Certificate of Completion: 79 credits
Enrollment Point: Fall, Winter or Spring Quarter
The Culinary Arts certificate program is accredited with the American Culinary Federation Education Foundation Accrediting Commission (ACFEFAC). It is designed to train students for work in the hospitality industry. All phases of basic fundamental cookery are addressed in a concise curriculum within a well-equipped industry kitchen and professional classroom. Emphasis is on the development of skills and techniques necessary for advancement within the industry. This program offers both lecture-based and lab-based courses. Beginning courses include fundamentals of knife skills, culinary safety/sanitation and introduction to the industry. In addition, the advanced lab-based courses include various cooking methodologies, garde manger techniques, advanced techniques and more.

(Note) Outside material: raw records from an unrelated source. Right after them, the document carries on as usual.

-- ==== Sys2Proof/Machine/HoistMsg.lean ====
section
/-! DEFINITION. Hoist instructions of messages (R380 to R394). -/

namespace Sys2Proof.Machine

/-- The partner of a context is CAN or S2 (R343, R399). -/
def hasPartner (s : State) (c : Nat) : Bool := s.get (.CTX_PARTNER_KIND c) == 1 || s.get (.CTX_PARTNER_KIND c) == 2
def onCan (s : State) (c : Nat) : Bool := s.get (.CTX_PARTNER_KIND c) == 1

/-- A message to be sent: its frame, LEN as the literal gives it. -/
structure Msg where
  frame : Frame
  len : Nat
  deriving DecidableEq, Repr

/-- The header words of a literal (R380): bits that must be 0. -/
def headOk (w : List Word) : Bool :=
  bits (dw w 1) 19 16 == 0 && bits (dw w 1) 13 13 == 0 && bits (dw w 1) 11 8 == 0 && bits (dw w 2) 23 0 == 0 && decide (bits (dw w 1) 31 20 ≤ 64)

/-- The message that header words and data make (R380). A remote frame has no data. -/
def msgOf (s : State) (c : Nat) (w : List Word) (data : List Byte) : Msg :=
  let idw := if dw w 0 = 0xFFFFFFFF then rd s (Reg.CTX_TXID c) else dw w 0
  let len := bits (dw w 1) 31 20
  let rtr := bitAt (dw w 1) 15
  { frame := { idw := idw, dlc := if isFD idw then dlcOf len else if isXL idw then 0 else len, rtr := rtr, brs := bitAt (dw w 1) 14,
               sec := bitAt (dw w 1) 12, sdt := bits (dw w 1) 7 0, vcid := bits (dw w 2) 31 24, af := dw w 3,
               data := if rtr && !isFD idw && !isXL idw then [] else data.take len },
    len := len }

/-- LEN belongs to the format, and R306 would accept the frame (R380). -/
def msgOk (s : State) (c : Nat) (m : Msg) : Bool :=
  (if isXL m.frame.idw then 1 ≤ m.len && m.len ≤ 64 else if isFD m.frame.idw then dlcLens.contains m.len else decide (m.len ≤ 8))
    && !formatBad s (s.get (.CTX_PARTNER_PORT c)) m.frame m.len

/-- A field of `k` bytes at byte `pos` of the data takes the low `w` bits of `v`; its other bits keep their value (R382). -/
def insertSeq (be : Bool) (w pos v : Nat) (l : List Byte) : List Byte :=
  let k := (w + 7) / 8
  let old := orderNat be ((l.drop pos).take k)
  let b := leBytes k (old / 2 ^ w * 2 ^ w + v % 2 ^ w)
  overlay l pos (if be then b.reverse else b)

/-- The sequence field does not fit the `n` bytes of LEN (R382). -/
def seqPast (s : State) (c : Nat) (noseq : Bool) (n : Nat) : Bool :=
  !noseq && txw s c != 0 && decide (n < s.get (.CTX_SEQCFG_TXPOS c) + (txw s c + 7) / 8)

/-- An inserting send (R382): the data with the number, and the counters after it. A remote frame has no data that could take it. -/
def withSeq (c : Nat) (noseq : Bool) (l : List Byte) (s : State) : List Byte × State :=
  if noseq ∨ txw s c = 0 then (l, s)
  else
    let s1 := if (s.ctx c).p then advanceTx c s else s
    ((insertSeq (s.is (.CTX_SEQCFG_TXBE c)) (txw s c) (s.get (.CTX_SEQCFG_TXPOS c)) (s1.get (.CTX_SEQ_TX_SEQ c)) l).take l.length,
      s1.modCtx c (fun x => { x with p := true }))

/-- The retry point moves to this instruction (R351), except inside a resynchronisation routine (R375). -/
def retryHere (c pc : Nat) (s : State) : State :=
  s.modCtx c (fun x => if x.inResync then x else { x with retryPt := pc, retryPre := false })

/-- SEND and SENDV (R381, R383): `m` is sent under the option bits of D and the PRIO of K. -/
def sendMsg (c : Nat) (h : HWord) (m : Msg) (s : State) : State :=
  let pc := (s.ctx c).pc
  let noseq := h.d % 2 == 1
  if onCan s c then
    let p := s.get (.CTX_PARTNER_PORT c)
    if ¬ msgOk s c m ∨ seqPast s c noseq m.len then progErr c pc s
    else if 32 ≤ txLevel s p then ctxBlock c 5 .none s
    else
      let id := (s.can p).nextId
      let x := withSeq c noseq m.frame.data (retryHere c pc s)
      let s1 := stepOver c h (txQueue p (.hoist c) (h.k % 256) (0x8000 + c) (h.d / 4 % 2 == 1) { m.frame with data := x.1 } x.2)
      if h.d / 2 % 2 = 1 then ctxWait c 2 (.txDone id) s1 else s1
  else if s2Refuses s m.len then (let s1 := refuse c pc (h.d / 8 == 1) s; if h.d / 8 = 1 then stepOver c h s1 else s1)
  else if seqPast s c noseq m.len then progErr c pc s
  else if s.sp2.xfer.isSome then ctxBlock c 7 .none s
  else
    let x := withSeq c noseq m.frame.data (retryHere c pc s)
    ctxWait c 2 .s2 (stepOver c h (s2Send c x.1 x.2))

/-- On S2 the identifier word, RTR and the other header fields have no effect: the data are LEN bytes (R383). -/
def plainOn (s : State) (c : Nat) (m : Msg) (data : List Byte) : Msg :=
  if onCan s c then m else { m with frame := { data := data.take m.len } }

/-- Reads the literal at E and goes on with its header words and data bytes (R370, R380). -/
def withLiteral (c : Nat) (h : HWord) (data : Bool) (f : List Word → List Byte → State → State) (s : State) : State :=
  match refOf s c h.e with
  | none => progErr c (s.ctx c).pc s
  | some a =>
    withWords c a 4 (fun w s =>
      if ¬ headOk w then progErr c (s.ctx c).pc s
      else if data then withWords c ((a + 16) % 2 ^ 32) ((bits (dw w 1) 31 20 + 3) / 4) (fun d s => f w (wordsBytes d) s) s
      else f w [] s) s

/-- SEND (R381). -/
def execSend (e : Fin 8) (s : State) : Out :=
  .next (runInstr 0x10 .always e.val (fun c h s =>
    checked c (h.a == 0 && h.i && h.k / 256 == 0 && hasPartner s c)
      (withLiteral c h true (fun w l s => sendMsg c h (plainOn s c (msgOf s c w l) l) s)) s) s)

/-- SENDV (R381): the data from byte 4 × A of the variable array. -/
def execSendv (e : Fin 8) (s : State) : Out :=
  .next (runInstr 0x11 .either e.val (fun c h s =>
    let go := fun (w : List Word) (s : State) =>
      let l := (varBytes s c).drop (4 * h.a)
      let m := plainOn s c (msgOf s c w l) l
      checked c (decide (4 * h.a + (if onCan s c && m.frame.rtr && !isFD m.frame.idw && !isXL m.frame.idw then 0 else m.len) ≤ 64)) (sendMsg c h m) s
    checked c (h.i && hasPartner s c && (if h.x then h.k / 256 == 0 else decide (h.k / 256 ≤ 8)))
      (fun s =>
        if h.x then withLiteral c h false (fun w _ s => go w s) s
        else go [rd s (Reg.CTX_TXID c), wd (h.k / 256 * 2 ^ 20), 0, 0] s) s) s)

/-- An EXPECT or EXPECTANY starts (R345, R349): what is present is evaluated, then the context waits. -/
def expectStart (c : Nat) (h : HWord) (ds : List (List Word)) (dreg : Option Nat) (s : State) : State :=
  let pc := (s.ctx c).pc
  let w : ExpectW := { at_ := pc, next := nextPc h pc, descs := ds, dreg := dreg, start := clk s }
  waitOn c (evaluate c (s.modCtx c (fun x => { x with pc := w.next, wait := .expect w })))

/-- Words in groups of `n`. -/
def groups (n : Nat) : Nat → List Word → List (List Word)
  | 0, _ => []
  | k + 1, l => l.take n :: groups n k (l.drop n)

/-- EXPECT (R346 to R350, R384, R385). -/
def execExpect (e : Fin 8) (s : State) : Out :=
  .next (runInstr 0x12 .always e.val (fun c h s =>
    checked c (bare h && hasPartner s c && (refOf s c h.e).isSome)
      (fun s => withWords c ((refOf s c h.e).getD 0) 8
        (fun d s => checked c (descOk (cvOf s c).isSome d) (expectStart c h [d] none) s) s) s) s)

/-- EXPECTANY (R386). -/
def execExpectany (e : Fin 8) (s : State) : Out :=
  .next (runInstr 0x13 .always e.val (fun c h s =>
    checked c (noK h && h.a == 0 && hasPartner s c && (refOf s c h.e).isSome)
      (fun s =>
        let a := (refOf s c h.e).getD 0
        withWords c a 1 (fun n s =>
          let n := (dw n 0).toNat
          checked c (1 ≤ n && n ≤ 4)
            (withWords c ((a + 4) % 2 ^ 32) (8 * n) (fun d s =>
              let ds := groups 8 n d
              checked c (ds.all (descOk (cvOf s c).isSome)) (expectStart c h ds (some h.d)) s)) s) s) s) s)

/-- FLUSH (R381). -/
def execFlush (e : Fin 8) (s : State) : Out :=
  .next (runInstr 0x14 .never e.val (fun c h s =>
    checked c (noK h && h.a == 0 && decide (h.d < 8) && hasPartner s c)
      (fun s =>
        let s1 := if h.d % 2 = 1 then s.modCtx c (fun x => { x with inbox := [], cur := none }) else s
        let s2 := if h.d / 2 % 2 = 1 then s1.modCtx c (fun x => { x with evOff := false, evAbs := false }) else s1
        stepOver c h (if h.d / 4 = 1 ∧ onCan s c then xferFlush c s2 else s2)) s) s)

/-- A transfer starts (R391, R394): it evaluates what is present, then the context waits. -/
def xferStart (c : Nat) (h : HWord) (w : XferW) (begin : Nat → XferW → State → State) (s : State) : State :=
  let s1 := s.modCtx c (fun x => { x with pc := nextPc h (s.ctx c).pc, wait := .xfer w })
  waitOn c (evaluate c (begin c w s1))

/-- The bytes of a transmit literal at address `a`, which may be no multiple of 4 (R389). -/
def withBytes (c a n : Nat) (f : List Byte → State → State) (s : State) : State :=
  withWords c (a / 4 * 4) ((a % 4 + n + 3) / 4) (fun l s => f (((wordsBytes l).drop (a % 4)).take n) s) s

/-- XFER_TX (R388 to R392). -/
def execXferTx (e : Fin 8) (s : State) : Out :=
  .next (runInstr 0x15 .always e.val (fun c h s =>
    checked c (bare h && onCan s c && (refOf s c h.e).isSome)
      (fun s => withWords c ((refOf s c h.e).getD 0) 10 (fun d s =>
        checked c (xferOk s c true d)
          (fun s =>
            let pc := (s.ctx c).pc
            let n := bits (dw d 5) 15 0
            let go := fun (l : List Byte) (s : State) =>
              xferStart c h { tx := true, at_ := pc, next := nextPc h pc, desc := d, buf := l, total := n } xferTxStart (retryHere c pc s)
            if bits (dw d 5) 31 30 = 1 then go ((varBytes s c).take n) s
            else withBytes c ((s.get (.CTX_PROG_PROG c) + (dw d 6).toNat) % 2 ^ 32) n go s) s) s) s) s)

/-- The result queue of a context, when it has one (R397). -/
def resQueue (s : State) (c : Nat) : Option Nat :=
  if s.is (.CTX_BIND_RESQ_EN c) ∧ qOn s (s.get (.CTX_BIND_RESQ c)) then some (s.get (.CTX_BIND_RESQ c)) else none

/-- XFER_RX (R388, R389, R393): it discards an earlier reservation. -/
def execXferRx (e : Fin 8) (s : State) : Out :=
  .next (runInstr 0x16 .always e.val (fun c h s =>
    checked c (noK h && h.a == 0 && onCan s c && (refOf s c h.e).isSome && ((resQueue s c).map (qVar s)).getD false)
      (fun s => withWords c ((refOf s c h.e).getD 0) 10 (fun d s =>
        checked c (xferOk s c false d)
          (fun s =>
            let pc := (s.ctx c).pc
            let first := bits (dw d 7) 31 16
            xferStart c h { tx := false, at_ := pc, next := nextPc h pc, desc := d, dreg := h.d, phase := 8,
                            deadline := if first = 0 then none else some (clk s + 49152 * first) }
              (fun c w s => setXfer c w (dropResv c s)) s) s) s) s) s)

end Sys2Proof.Machine
end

Transfer credit from other institutions will be considered upon validation of transcript and course work. Students holding a recent Certificate of Completion from RTC should contact the Registrar for degree options.
Program Learning Outcomes:
- Manage a multitude of tasks in an intense, ever changing commercial food production environment.
- Interpret weights and measurements, execute standard recipe conversions and implement cost controls in a kitchen setting.
- Demonstrate interpersonal and organizational skills to adapt quickly in a diverse team environment.
- Demonstrate and apply food safety and sanitation practices.
- Demonstrate knowledge and ability to apply all forms of cookery and methodologies.
- Employ outstanding guest service skills, professional presentation and sophisticated communication skills.
- Apply standards that meet American Culinary Federation Education Foundation requirements in a kitchen environment.